Arranging Buttons## Here can we approach this way

Since total no. of buttons are 6

Red buttons =2

Blue buttons =2

Green buttons = 2

Therefore the no. of ways = 6C2 * 4C2 * 2C2 =90 ways

## It took me a while to

It took me a while to determine what you are doing with each step in your solution.

I think I understand now.

There are 6 places each button can go.

So, first we can choose two spaces to place the two red buttons.

We can accomplish this in 6C2 ways.

There are now 4 spaces left.

Next, we'll choose two spaces to place the blue buttons.

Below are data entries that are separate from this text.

/-- A buffer that is not full holds what exceeds the whole blocks (rule R164 I11). -/
theorem Buffered.blk_out (h : Buffered o X s) (hlow : s.blk.length ≤ 254) :
    s.blk = X.drop (255 * (X.length / 255)) ∧
      s.out = o ++ dataTokens (blocks (X.length / 255) (X.take (255 * (X.length / 255)))) := by
  obtain ⟨q, full, hfull, rfl, hout⟩ := h
  have hq : (full ++ s.blk).length / 255 = q := by
    rw [List.length_append, hfull]
    omega
  rw [hq, ← hfull, List.drop_left, List.take_left]
  exact ⟨rfl, hout⟩

theorem FrameHolds.blk_out (h : FrameHolds o S s) :
    s.blk = (packed S).bytes.drop (255 * ((packed S).bytes.length / 255)) ∧
      s.out = o ++ dataTokens (blocks ((packed S).bytes.length / 255)
        ((packed S).bytes.take (255 * ((packed S).bytes.length / 255)))) :=
  h.packer.buffer.blk_out (h.frame.blk_len ▸ h.frame.blen_low)

/-- Settles O45: the packer holds the variables of `PackBits` from `START` on. -/
theorem openFrameHoldsItsData : Obligations.OpenFrameHoldsItsData := by
  intro m B s t hlo hhi hB hs h
  have hm := (legalMcs_iff m).mpr ⟨hlo, hhi⟩
  obtain rfl := next_unique (execAll_frameSoFar hm hB hs) h
  have hholds := frameSoFar_holds hm hB hs
  exact ⟨hholds.active, hholds.packer.acc, hholds.packer.nbits, hholds.blk_out.1, hholds.frame.blk_len.symm,
    hholds.blk_out.2⟩

/-! ### Prefixes -/

theorem codeStream_prefix (is js : List Instr) (s : State) : codeStream is s <+: codeStream (is ++ js) s := by
  induction is generalizing s with
  | nil => exact List.nil_prefix
  | cons i is ih =>
    obtain ⟨t, ht⟩ := exec_total i s
    rw [List.cons_append, codeStream_cons _ ht, codeStream_cons _ ht]
    exact List.prefix_append_right_inj _ |>.mpr (ih t)

/-- Packing more codes leaves the bytes that are complete (rule R138). -/
theorem foldl_addCode_bytes_prefix (S : List (Nat × Nat)) (p : Pack) :
    p.bytes <+: (S.foldl Pack.addCode p).bytes := by
  induction S generalizing p with
  | nil => exact List.prefix_rfl
  | cons cw S ih =>
    have hstep : p.bytes <+: (p.addCode cw).bytes := by
      rw [addCode_eq]
      exact List.prefix_append _ _
    exact hstep.trans (ih _)

theorem closedBytes_prefix (p : Pack) : p.bytes <+: closedBytes p := by
  unfold closedBytes
  split
  · exact List.prefix_append _ _
  · exact List.prefix_rfl

theorem packed_bytes_prefix (h : S <+: T) : (packed S).bytes <+: packBits T := by
  obtain ⟨R, rfl⟩ := h
  rw [packBits_eq, List.foldl_append]
  exact (foldl_addCode_bytes_prefix R _).trans (closedBytes_prefix _)

/-- The blocks of the first bytes are the first blocks (rule R139). -/
theorem blocks_prefix_blockify (hX : X.length = 255 * q) (h : X <+: Z) : blocks q X <+: blockify Z := by
  obtain ⟨Y, rfl⟩ := h
  have hq : (X ++ Y).length / 255 = q + Y.length / 255 := by
    rw [List.length_append, hX]
    omega
  rw [blockify, hq, blocks_append hX, List.append_assoc]
  exact List.prefix_append _ _

theorem blocks_length (hX : X.length = 255 * q) : (blocks q X).length = 256 * q := by
  have hq : X.length / Config.blk = q := by rw [hX, Nat.mul_div_cancel_left q (by decide)]
  have hlen := blockify_length X
  rw [blockify, hq, List.length_append, List.length_singleton] at hlen
  omega

/-- Settles O46: the output so far is the whole blocks of the bytes packed so far, whose codes every completion begins
with. -/
theorem outputSoFarIsPrefix : Obligations.OutputSoFarIsPrefix := by
  intro m B s t hlo hhi hB hs h
  have hm := (legalMcs_iff m).mpr ⟨hlo, hhi⟩
  obtain rfl := next_unique (execAll_frameSoFar hm hB hs) h
  have hout := (frameSoFar_holds hm hB hs).blk_out.2
  set S := codeStream (frameSoFar m B) s
  have hlen : ((packed S).bytes.take (255 * ((packed S).bytes.length / 255))).length =
      255 * ((packed S).bytes.length / 255) := by
    rw [List.length_take]
    omega
  refine ⟨_, hout, ?_, fun C hC => ?_, fun cw u hu hstop => (outputOnlyGrows cw _ u hu).2 hstop.symm⟩
  · rw [blocks_length hlen]
    exact Nat.dvd_mul_right _ _
  · have hBC : ∀ b ∈ B ++ C, b.toNat < 2 ^ m.toNat := fun b hb => (List.mem_append.mp hb).elim (hB b) (hC b)
    have hcodes : S <+: Batch.lzwCodes (symbolValues (B ++ C)) m.toNat := by
      have happend : frameCommands m (B ++ C) = frameSoFar m B ++ (C.map .sym ++ [.finish]) := by
        simp only [frameCommands, frameSoFar, List.map_append, List.cons_append, List.append_assoc]
      rw [← codeStream_frameCommands hm hBC hs, happend]
      exact codeStream_prefix _ _ s
    exact blocks_prefix_blockify hlen ((List.take_prefix _ _).trans (packed_bytes_prefix hcodes))

/-! ### Several frames -/

theorem execAll_append (js : List Instr) (h : execAll is s = .next t) : execAll (is ++ js) s = execAll js t := by
  induction is generalizing s with
  | nil => rw [← next_unique rfl h, List.nil_append]
  | cons i is ih =>
    obtain ⟨u, hu⟩ := exec_total i s
    rw [execAll_cons _ hu] at h
    rw [List.cons_append, execAll_cons _ hu, ih h]

/-- Settles O47: each frame leaves the idle block the next one needs. -/
theorem severalFrames : Obligations.SeveralFrames := by
  intro frames
  induction frames with
  | nil => exact fun s hs _ => ⟨s, rfl, hs, (List.append_nil _).symm⟩
  | cons f frames ih =>
    intro s hs hlegal
    obtain ⟨⟨hlo, hhi, hB⟩, hrest⟩ := List.forall_mem_cons.mp hlegal
    obtain ⟨u, hu, hum, huout⟩ : ∃ u, execAll (frameCommands f.1 f.2) s = .next u ∧ u.mode = .idle ∧
        u.out = s.out ++ frameTokens (Batch.encodeFrame (symbolValues f.2) f.1.toNat) :=
      ⟨_, execAll_frameCommands_eq ((legalMcs_iff f.1).mpr ⟨hlo, hhi⟩) hB hs, rfl, rfl⟩
    obtain ⟨t, ht, htm, hout⟩ := ih u hum hrest
    refine ⟨t, ?_, htm, ?_⟩
    · rw [List.flatMap_cons, execAll_append _ hu]
      exact ht
    · rw [hout, huout, List.flatMap_cons, List.append_assoc]

end Sys2Proof.Machine
end

section
/-! No command reads the output or the host's later inputs (42_composition.md rules R160, R165): a state `after` other
output and before other inputs runs as the state itself. So what an idle block did before has no influence, and a
command presented at the port is a command executed. -/

namespace Sys2Proof.Machine

variable {s s' t : State} {i : Instr} {is : List Instr} {m : MinCodeSize} {B : List Symbol}

/-- The state with the output `o` before its own and the inputs `q` before those it has still to take. -/
def State.after (o : List OutToken) (q : List Input) (s : State) : State :=
  { s with out := o ++ s.out, pending := q ++ s.pending }

variable (o : List OutToken) (q : List Input) (s : State)

/-! ### The packer's operations -/

theorem flushBlock_after : flushBlock (s.after o q) = (flushBlock s).after o q := by
  simp only [flushBlock, outToken_out, State.after, List.append_assoc]
  rfl

theorem pushByte_after (b : Byte) : pushByte b (s.after o q) = (pushByte b s).after o q := by
  show (if _ then flushBlock ((storeByte b s).after o q) else (storeByte b s).after o q) = _
  rw [flushBlock_after, ← apply_ite (State.after o q)]
  rfl

theorem drainByte_after : drainByte (s.after o q) = (drainByte s).after o q := by
  have h : pushByte ((s.after o q).acc.setWidth 8) (s.after o q) = (pushByte (s.acc.setWidth 8) s).after o q :=
    pushByte_after o q s _
  rw [drainByte, h]
  rfl

theorem drainBytes_after (n : Nat) : drainBytes n (s.after o q) = (drainBytes n s).after o q := by
  induction n generalizing s with
  | zero => rfl
  | succ n ih => rw [drainBytes, drainByte_after, ih, drainBytes]

theorem moveSchedule_after (c : Code) : moveSchedule c (s.after o q) = (moveSchedule c s).after o q := by
  simp only [moveSchedule, apply_ite (State.after o q)]
  rfl

theorem restartSchedule_after (c : Code) : restartSchedule c (s.after o q) = (restartSchedule c s).after o q := by
  simp only [restartSchedule, apply_ite (State.after o q)]
  rfl

theorem emit_after (c : Code) : emit c (s.after o q) = (emit c s).after o q := by
  have happend : appendCode c (moveSchedule c (s.after o q)) = (appendCode c (moveSchedule c s)).after o q := by
    rw [moveSchedule_after]
    rfl
  have hdrain : drainComplete (appendCode c (moveSchedule c (s.after o q))) =
      (drainComplete (appendCode c (moveSchedule c s))).after o q := by
    rw [happend]
    exact drainBytes_after o q _ _
  rw [emit, putCode, hdrain, restartSchedule_after, emit, putCode]

theorem padLastByte_after : padLastByte (s.after o q) = (padLastByte s).after o q := by
  have h : pushByte ((s.after o q).acc.setWidth 8) (s.after o q) = (pushByte (s.acc.setWidth 8) s).after o q :=
    pushByte_after o q s _
  simp only [padLastByte, h, apply_ite (State.after o q)]
  rfl

theorem flushRest_after : flushRest (s.after o q) = (flushRest s).after o q := by
  simp only [flushRest, flushBlock_after, apply_ite (State.after o q)]
  rfl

We can accomplish this in 4C2 ways.

There are now 2 spaces left.

Finally, we'll choose two spaces to place the green buttons.

We can accomplish this in 2C2 ways.

Great strategy!!!

Cheers,

Brent

## Another great approach.

## Apology, just dashed

## I'm confused because I

## Those two questions, although

Those two questions, although similar, have a big difference.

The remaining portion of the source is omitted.